* DIRECTIONS *
Look in the material below for the line holding "let key := cluster * 512 + unit". Set it down exactly, with each later line up to and including the line holding "let rest := c.carried".

* EXCERPTED DATA *
★ ★ ★ ★ ★

/-- One record of a cluster's silo. -/
def ClusterLog.step (cluster : Nat) (g : ClusterLog) (r : BitVec 128) : ClusterLog :=
  let x := r.toNat
  let k := x % 16
  let unit := if k == 10 then bits x 88 80 else bits x 12 4
  let o := fgetD g.open_ unit (openChunk cluster unit)
  let key := cluster * 512 + unit
  let note := fun (bidx : Nat) => { g with open_ := fput g.open_ unit { o with recs := o.recs ++ [(bidx, [r])] }, input := none }
  match k with
  | 0 =>
    let c := { o with ts := bits x 87 48, hash := bits x 47 32, flags := bits x 31 26, chunk := bits x 127 96 }
    let rest := c.carried
    { g with open_ := if rest.isEmpty then fdel g.open_ unit else fput g.open_ unit { openChunk cluster unit with recs := rest }, chunks := fput g.chunks key (fgetD g.chunks key [] ++ [c]), input := none }
  | 1 => { g with open_ := fput g.open_ unit { o with masks := o.masks ++ List.replicate (bits x 24 13 + 1) (bits x 127 64) }, input := none }
  | 2 => { g with waves := g.waves ++ [r], input := none }
  | 3 | 4 | 11 => note (bits x 24 13)
  | 6 =>
    let l := fgetD g.chunks key []
    (match l.getLast? with
     | some c =>
       if c.trapped && o.lead.isEmpty then { g with chunks := fput g.chunks key (l.dropLast ++ [{ c with trap := some (bits x 20 13) }]), input := none }
       else { g with open_ := fput g.open_ unit { o with lead := o.lead ++ [bits x 20 13] }, input := none }
     | none => { g with open_ := fput g.open_ unit { o with lead := o.lead ++ [bits x 20 13] }, input := none })
  | 8 => { g with births := g.births ++ [(unit, bits x 63 32, bits x 79 64)], input := none }
  | 10 =>
    if bits x 7 4 == 5 && bits x 100 89 != 0 && (fget g.open_ unit).isNone
    then { g with late := fput g.late key (fgetD g.late key [] ++ [[r]]), input := some (512 + unit) }
    else { note (bits x 100 89) with input := some unit }
  | 15 =>
    (match g.input with
     | some u =>
       if u ≥ 512 then { g with late := fmod g.late (cluster * 512 + u % 512) fun l => l.dropLast ++ [(l.getLast?.getD []) ++ [r]] }
       else { g with open_ := fmod g.open_ u fun o => o.data r }
     | none => g)
  | _ => g

/-- The end of a cluster's log: asynchronous traps that stand after a unit's last chunk. -/
def ClusterLog.finish (cluster : Nat) (g : ClusterLog) : ClusterLog :=
  g.open_.foldl (fun g e => if e.2.lead.isEmpty then g else
    { g with chunks := fput g.chunks (cluster * 512 + e.1) (fgetD g.chunks (cluster * 512 + e.1) [] ++ [{ e.2 with flags := 64 }]) }) g

/-- What the records of the input silo have given so far: mailbox arrivals, home-side operations, inputs; and where the next
DATA record goes: to a mailbox, or to the last input. -/
structure InputLog where
  msgs : FMap (List (Nat × List Byte))
  homes : FMap (List (BitVec 128))
  inputs : List (BitVec 128 × List Byte)
  box : Option Nat
  deriving DecidableEq, Repr

/-- The payload of a DATA record. -/
def payloadOf (r : BitVec 128) : List Byte := leBytes (bits r.toNat 127 8) (bits r.toNat 7 4 + 1)

/-- Bytes join the last element of a list of pairs. -/
def growLast {α : Type} (l : List (α × List Byte)) (b : List Byte) : List (α × List Byte) :=
  match l.getLast? with
  | some e => l.dropLast ++ [(e.1, e.2 ++ b)]
  | none => l

/-- One record of the input silo. -/
def InputLog.step (g : InputLog) (r : BitVec 128) : InputLog :=
  let x := r.toNat
  match x % 16 with
  | 5 =>
    let b := bits x 11 4
    { g with msgs := fput g.msgs b (fgetD g.msgs b [] ++ [(bits x 17 12, [])]), box := some b }
  | 7 => { g with homes := fput g.homes (bits x 9 4) (fgetD g.homes (bits x 9 4) [] ++ [r]) }
  | 10 => { g with inputs := g.inputs ++ [(r, [])], box := none }
  | 15 =>
    (match g.box with
     | some b => { g with msgs := fput g.msgs b (growLast (fgetD g.msgs b []) (payloadOf r)) }
     | none => { g with inputs := growLast g.inputs (payloadOf r) })
  | _ => g

/-- The log of interval `n` of a context, with what a replay carries over from before it. -/
def State.loadLog (s : State) (c n last : Nat) (msgs : FMap (List (Nat × List Byte))) (tails : FMap Nat) (passed : List Nat) : Replay :=
  let cl := (upto 0 40).map fun k =>
    (k, ((s.logOf c n k).foldl (ClusterLog.step k) { open_ := [], input := none, late := [], chunks := [], births := [], waves := [] }).finish k)
  let i := (s.logOf c n 40).foldl InputLog.step { msgs := msgs, homes := [], inputs := [], box := none }
  { interval := n, last := last, chunks := cl.foldl (fun m e => e.2.chunks.foldl (fun m x => fput m x.1 x.2) m) [],
    late := cl.foldl (fun m e => e.2.late.foldl (fun m x => fput m x.1 x.2) m) [],
    births := cl.map (fun e => (e.1, e.2.births)), waves := cl.flatMap fun e => e.2.waves, msgs := i.msgs,
    homes := fmapAll (fun _ l => sortBy (fun r => bits r.toNat 63 12) l) i.homes, inputs := i.inputs, tails := tails, passed := passed }

/-! ## Roll-back and restoring (R480, R485) -/

/-- The state with RPCTL.STATE. -/
def State.setRpState (s : State) (c v : Nat) : State :=
  s.setCtx c { s.ctx c with rpctl := BitVec.ofNat 64 (setBits (s.ctx c).rpctl.toNat 39 36 v) }
/-- The state with RCTL.MODE. -/
def State.setMode (s : State) (c v : Nat) : State :=
  s.setCtx c { s.ctx c with rctl := BitVec.ofNat 64 (setBits (s.ctx c).rctl.toNat 1 0 v) }

/-- The undo copies of an interval are applied. -/
def State.undoInterval (s : State) (c n : Nat) : State :=
  match fget s.ckpts (c * 2 ^ 32 + n) with
  | none => s
  | some k => k.undo.foldl (fun s e =>
      (upto 0 1024).foldl (fun s j => s.agentWrite (e.1 + 64 * j) (Memory.getList e.2 (e.1 + 64 * j) 64)) s) s

/-- Memory is as it was at checkpoint `n`. -/
def State.rollBack (s : State) (c n : Nat) : State :=
  (upto 0 (s.ckCur c + 1 - n)).foldl (fun s j => s.undoInterval c (s.ckCur c - j)) s

/-- The launches of a context are dropped without a completion, with its units. -/
def State.dropAll (s : State) (c : Nat) : State :=
  let s := s.dropContext c
  { s with launches := s.launches.filter (fun l => l.ctx != c), outbound := s.outbound.filter (fun m => m.ctx != c) }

★ ★ ★ ★ ★

* RESULT FOR THIS EXERCISE *
  let key := cluster * 512 + unit
  let note := fun (bidx : Nat) => { g with open_ := fput g.open_ unit { o with recs := o.recs ++ [(bidx, [r])] }, input := none }
  match k with
  | 0 =>
    let c := { o with ts := bits x 87 48, hash := bits x 47 32, flags := bits x 31 26, chunk := bits x 127 96 }
    let rest := c.carried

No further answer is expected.